Randomized Hough transform

Last updated October 30, 2022

Hough transforms are techniques for object detection, a critical step in many implementations of computer vision, or data mining from images. Specifically, the Randomized Hough transform is a probabilistic variant to the classical Hough transform, and is commonly used to detect curves (straight line, circle, ellipse, etc.)^[1] The basic idea of Hough transform (HT) is to implement a voting procedure for all potential curves in the image, and at the termination of the algorithm, curves that do exist in the image will have relatively high voting scores.
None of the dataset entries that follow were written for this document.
-- ==== Sys2Proof/Machine/Cards.lean ====
section
/-! DEFINITION. Custodian cards and quorum (11): the slots, the Calgenan commands and channel, sessions and custody changes. -/

namespace Sys2Proof.Machine

/-! ### The field of the shares (11 R325) -/

def shareQ : Nat := 2 ^ 256 - 189

/-- f(x) of the polynomial with constant term `c0` and the other coefficients in rising degree. -/
def sharePoly (c0 : Nat) (cs : List Nat) (x : Nat) : Nat := (cs.reverse.foldl (fun a c => (a * x + c) % shareQ) 0 * x + c0) % shareQ

/-- Lagrange interpolation at 0 over (index, y) pairs. -/
def shareJoin (ps : List (Nat × Nat)) : Nat :=
  ps.foldl (fun acc p =>
    let t := ps.foldl (fun (nd : Nat × Nat) o => if o.1 = p.1 then nd else
      (nd.1 * o.1 % shareQ, nd.2 * ((o.1 + shareQ - p.1) % shareQ) % shareQ)) (1, 1)
    (acc + p.2 * (t.1 * invMod t.2 shareQ % shareQ)) % shareQ) 0

/-- SHA-384("GJ-QUORUM", 0, [v]32, QS) of the custody record. -/
def quorumDigest (v qs : Nat) : List Byte :=
  sha384 ([0x47, 0x4A, 0x2D, 0x51, 0x55, 0x4F, 0x52, 0x55, 0x4D, 0x00] ++ beBytes 4 v ++ beBytes 32 qs)

/-- The check value of a share. -/
def shareCheck (v i : Nat) (y : List Byte) : List Byte :=
  (sha384 ([0x47, 0x4A, 0x2D, 0x53, 0x48, 0x41, 0x52, 0x45, 0x00] ++ beBytes 4 v ++ beBytes 1 i ++ y)).take 16

/-- The number of the newest session, 0 before the first. -/
def sessionNo (d : Dev) : Nat := match d.crd.session with | some s => s.number.toNat | none => 0

/-! ### Slots (11 R316-R321) -/

def slotPage (i : BitVec 2) : Nat := crdPage i.toNat

/-- End an exchange. -/
def slotIdle (x : CardSlot) : CardSlot := { x with state := 3, ins := 0, busy := false, tries := 0, resynced := false }

/-- The deactivation sequence of a slot. -/
def slotOff (x : CardSlot) : CardSlot :=
  { x with cls := 0, busy := false, clkstop := false, ins := 0, tries := 0, resynced := false, retryB := false, wakeDue := false,
           chan := false, kd := [], km := [], ctr := 0, cardId := [], cardPub := [], ephD := [], devNonce := [] }

/-- A card is rejected or faulted: DEACTIVATED until it is removed. -/
def slotReject (d : Dev) (i : BitVec 2) (err : Byte) (evt : Option Nat) : Dev :=
  let d := emit (modSlot d i fun x => { slotOff x with state := 7, err := err }) (.cardPins i false)
  match evt with | some b => raise d (slotPage i) b | none => d

/-- Activation of a card that has passed its debounce begins: class C first, unless CRD_CTL.class asks for class B only. -/
def slotActivate (d : Dev) (i : BitVec 2) : Dev :=
  let x := getSlot d i
  if x.present && x.debounced && (x.state == 1) && domOn d 15 then
    emit (setSlot d i { slotOff x with state := 2, cls := if x.clsSel == 2 then 2 else 1, err := 0 }) (.cardPins i true)
  else d

/-- A slot gives up class C: back after 10 ms at class B, or rejected. -/
def slotFallback (d : Dev) (i : BitVec 2) (err : Byte) : Dev :=
  let x := getSlot d i
  if x.cls == 1 && x.clsSel != 1 then
    emit (setSlot d i { slotOff x with state := 2, retryB := true }) (.cardPins i false)
  else slotReject d i err (some 2)

/-- What an ATR says that the slot uses. -/
structure AtrInfo where
  ta1   : Option Nat
  ta2   : Option Nat
  tc1   : Nat
  t1    : Bool
  ifsc  : Nat
  tb3   : Nat
  crc   : Bool
  glob  : Option Nat             -- first TA after T=15
deriving DecidableEq, Repr

/-- Interface bytes in groups: `y` is the presence nibble, `t` the protocol of the group, `k` its number. -/
def atrGroups : Nat → Nat → Nat → Nat → List Byte → AtrInfo → AtrInfo
  | 0, _, _, _, _, a => a
  | fuel + 1, k, t, y, bs, a =>
    let has (b : Nat) : Bool := y / 2 ^ b % 2 = 1
    let nextB (bs : List Byte) (h : Bool) : Option Nat × List Byte := if h then (bs.head?.map (·.toNat), bs.drop 1) else (none, bs)
    let (ta, bs) := nextB bs (has 0)
    let (tb, bs) := nextB bs (has 1)
    let (tc, bs) := nextB bs (has 2)
    let (td, bs) := nextB bs (has 3)
    let a :=
      if k = 1 then { a with ta1 := ta, tc1 := tc.getD 0 }
      else if k = 2 then { a with ta2 := ta }
      else if t = 15 then { a with glob := if a.glob.isSome then a.glob else ta }
      else if t = 1 && !a.t1 then
        { a with t1 := true, ifsc := ta.getD 32, tb3 := tb.getD 0x4D, crc := tc.getD 0 % 2 = 1 }
      else a
    match td with
    | some v => atrGroups fuel (k + 1) (v % 16) (v / 16) bs a
    | none => a

/-- Whether any group offers T=1. -/
def atrOffers : Nat → Nat → List Byte → Bool
  | 0, _, _ => false
  | fuel + 1, y, bs =>
    let n := (if y % 2 = 1 then 1 else 0) + (if y / 2 % 2 = 1 then 1 else 0) + (if y / 4 % 2 = 1 then 1 else 0)
    if y / 8 % 2 = 1 then
      match (bs.drop n).head? with
      | some td => td.toNat % 16 == 1 || atrOffers fuel (td.toNat / 16) (bs.drop (n + 1))
      | none => false
    else false

/-- Fi and Di of TA1 in the supported set; the default otherwise. -/
def atrFactors (ta : Option Nat) : Option (Nat × Nat) :=
  match ta with
  | none => some (372, 1)
  | some v =>
    let fi := if v / 16 = 1 || v / 16 = 0 then some 372 else if v / 16 = 9 then some 512 else none
    let di := if v % 16 = 1 then some 1 else if v % 16 = 2 then some 2 else if v % 16 = 3 then some 4 else if v % 16 = 4 then some 8
      else if v % 16 = 5 then some 16 else none
    match fi, di with
    | some f, some d => some (f, d)
    | _, _ => none

/-- An ATR arrives: class indicator, T=1, TA2, CRC; then the parameters by PPS and S(IFS request) (11 R316, R317). -/
def slotAtr (d : Dev) (i : BitVec 2) (atr : List Byte) : Dev :=
  let x := getSlot d i
  if x.state != 2 || x.retryB then d
  else
    let t0 := leAt atr 1 1
    let a := atrGroups 33 1 0 (t0 / 16) (atr.drop 2)
      { ta1 := none, ta2 := none, tc1 := 0, t1 := false, ifsc := 32, tb3 := 0x4D, crc := false, glob := none }
    let offers := atrOffers 33 (t0 / 16) (atr.drop 2)
    let d := setSlot d i { x with atrLen := BitVec.ofNat 6 (min 33 atr.length) }
    let cls := match a.glob with | some g => g % 64 | none => 7
    let noC := x.cls == 1 && cls % 8 / 4 = 0
    let badTa2 := match a.ta2 with | some v => v % 16 != 1 || (atrFactors a.ta1).isNone | none => false
    if noC then slotFallback d i 0x01
    else if !offers || a.crc || badTa2 || 9 < a.tb3 / 16 || a.ifsc < 16 || 254 < a.ifsc then slotReject d i 0x02 (some 2)
    else
      let (fi, di) := (atrFactors a.ta1).getD (372, 1)
      modSlot d i fun x => { slotIdle x with
        fi := BitVec.ofNat 11 fi, di := BitVec.ofNat 5 di, tc1 := BitVec.ofNat 8 a.tc1, ifsc := BitVec.ofNat 8 a.ifsc,
        bwi := BitVec.ofNat 4 (a.tb3 / 16), cwi := BitVec.ofNat 4 a.tb3, stopInd := BitVec.ofNat 2 ((a.glob.getD 0) / 64), err := 0 }

/-- The detect switch opens: deactivation at once, logged with the command in progress (11 R318, R330). -/
def slotRemove (d : Dev) (i : BitVec 2) : Dev :=
  let x := getSlot d i
  if !x.present then d
  else
    let d := setSlot d i { slotOff x with present := false, debounced := false, state := 0, err := if x.ins = 0 then x.err else 0x05 }
    let d := raise (emit d (.cardPins i false)) (slotPage i) 1
    let d := evLog d 0x0701 (lineAt (slotPage i) 1) noFn (leBytes 1 i.toNat ++ [x.ins])
    if x.ins = 0x30 then
      evLog d 0x0703 (lineAt (slotPage i) 1) noFn (leBytes 1 i.toNat ++ [2, 0, 0] ++ leBytes 8 (sessionNo d))
    else d

/-! ### Commands and the channel (11 R322-R324) -/

/-- A slot that can take a command: READY, its domain ON, the keeper world present, and a stopped card awakened. -/
def slotFree (d : Dev) (i : BitVec 2) (ins : Byte) : Bool :=
  let x := getSlot d i
  keeperPresent d && domOn d 15 && (x.state == 3 || (x.state == 6 && ins == 0x02)) && (!x.wakeDue || ins == 0x02)

/-- Send a command on a slot. -/
def slotSend (d : Dev) (i : BitVec 2) (ins : Byte) (body : List Byte) : Dev :=
  emit (modSlot d i fun x => { x with state := 4, ins := ins, clkstop := false, rspDone := false, rspErr := false, tries := 0, resynced := false })
    (.apdu i ins body)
Randomized Hough transform (RHT) is different from HT in that it tries to avoid conducting the computationally expensive voting process for every nonzero pixel in the image by taking advantage of the geometric properties of analytical curves, and thus improve the time efficiency and reduce the storage requirement of the original algorithm.

Motivation

Although Hough transform (HT) has been widely used in curve detection, it has two major drawbacks:^[2] First, for each nonzero pixel in the image, the parameters for the existing curve and redundant ones are both accumulated during the voting procedure. Second, the accumulator array (or Hough space) is predefined in a heuristic way. The more accuracy needed, the higher parameter resolution should be defined. These two needs usually result in a large storage requirement and low speed for real applications. Therefore, RHT was brought up to tackle this problem.

Implementation

In comparison with HT, RHT takes advantage of the fact that some analytical curves can be fully determined by a certain number of points on the curve. For example, a straight line can be determined by two points, and an ellipse (or a circle) can be determined by three points. The case of ellipse detection can be used to illustrate the basic idea of RHT. The whole process generally consists of three steps:

Fit ellipses with randomly selected points.
Update the accumulator array and corresponding scores.
Output the ellipses with scores higher than some predefined threshold.

Ellipse fitting

One general equation for defining ellipses is: $a(x-p)^{2}+2b(x-p)(y-q)+c(y-q)^{2}=1$

with restriction: $ac-b^{2}>0$

However, an ellipse can be fully determined if one knows three points on it and the tangents in these points.

RHT starts by randomly selecting three points on the ellipse. Let them be $X_{1}$ , $X_{2}$ and $X_{3}$ . The first step is to find the tangents of these three points. They can be found by fitting a straight line using least squares technique for a small window of neighboring pixels.

The next step is to find the intersection points of the tangent lines. This can be easily done by solving the line equations found in the previous step. Then let the intersection points be $T_{12}$ and T $T_{23}$ , the midpoints of line segments $X_{1}X_{2}$ and $X_{2}X_{3}$ be $M_{12}$ and $M_{23}$ . Then the center of the ellipse will lie in the intersection of $T_{12}M_{12}$ and $T_{23}M_{23}$ . Again, the coordinates of the intersected point can be determined by solving line equations and the detailed process is skipped here for conciseness.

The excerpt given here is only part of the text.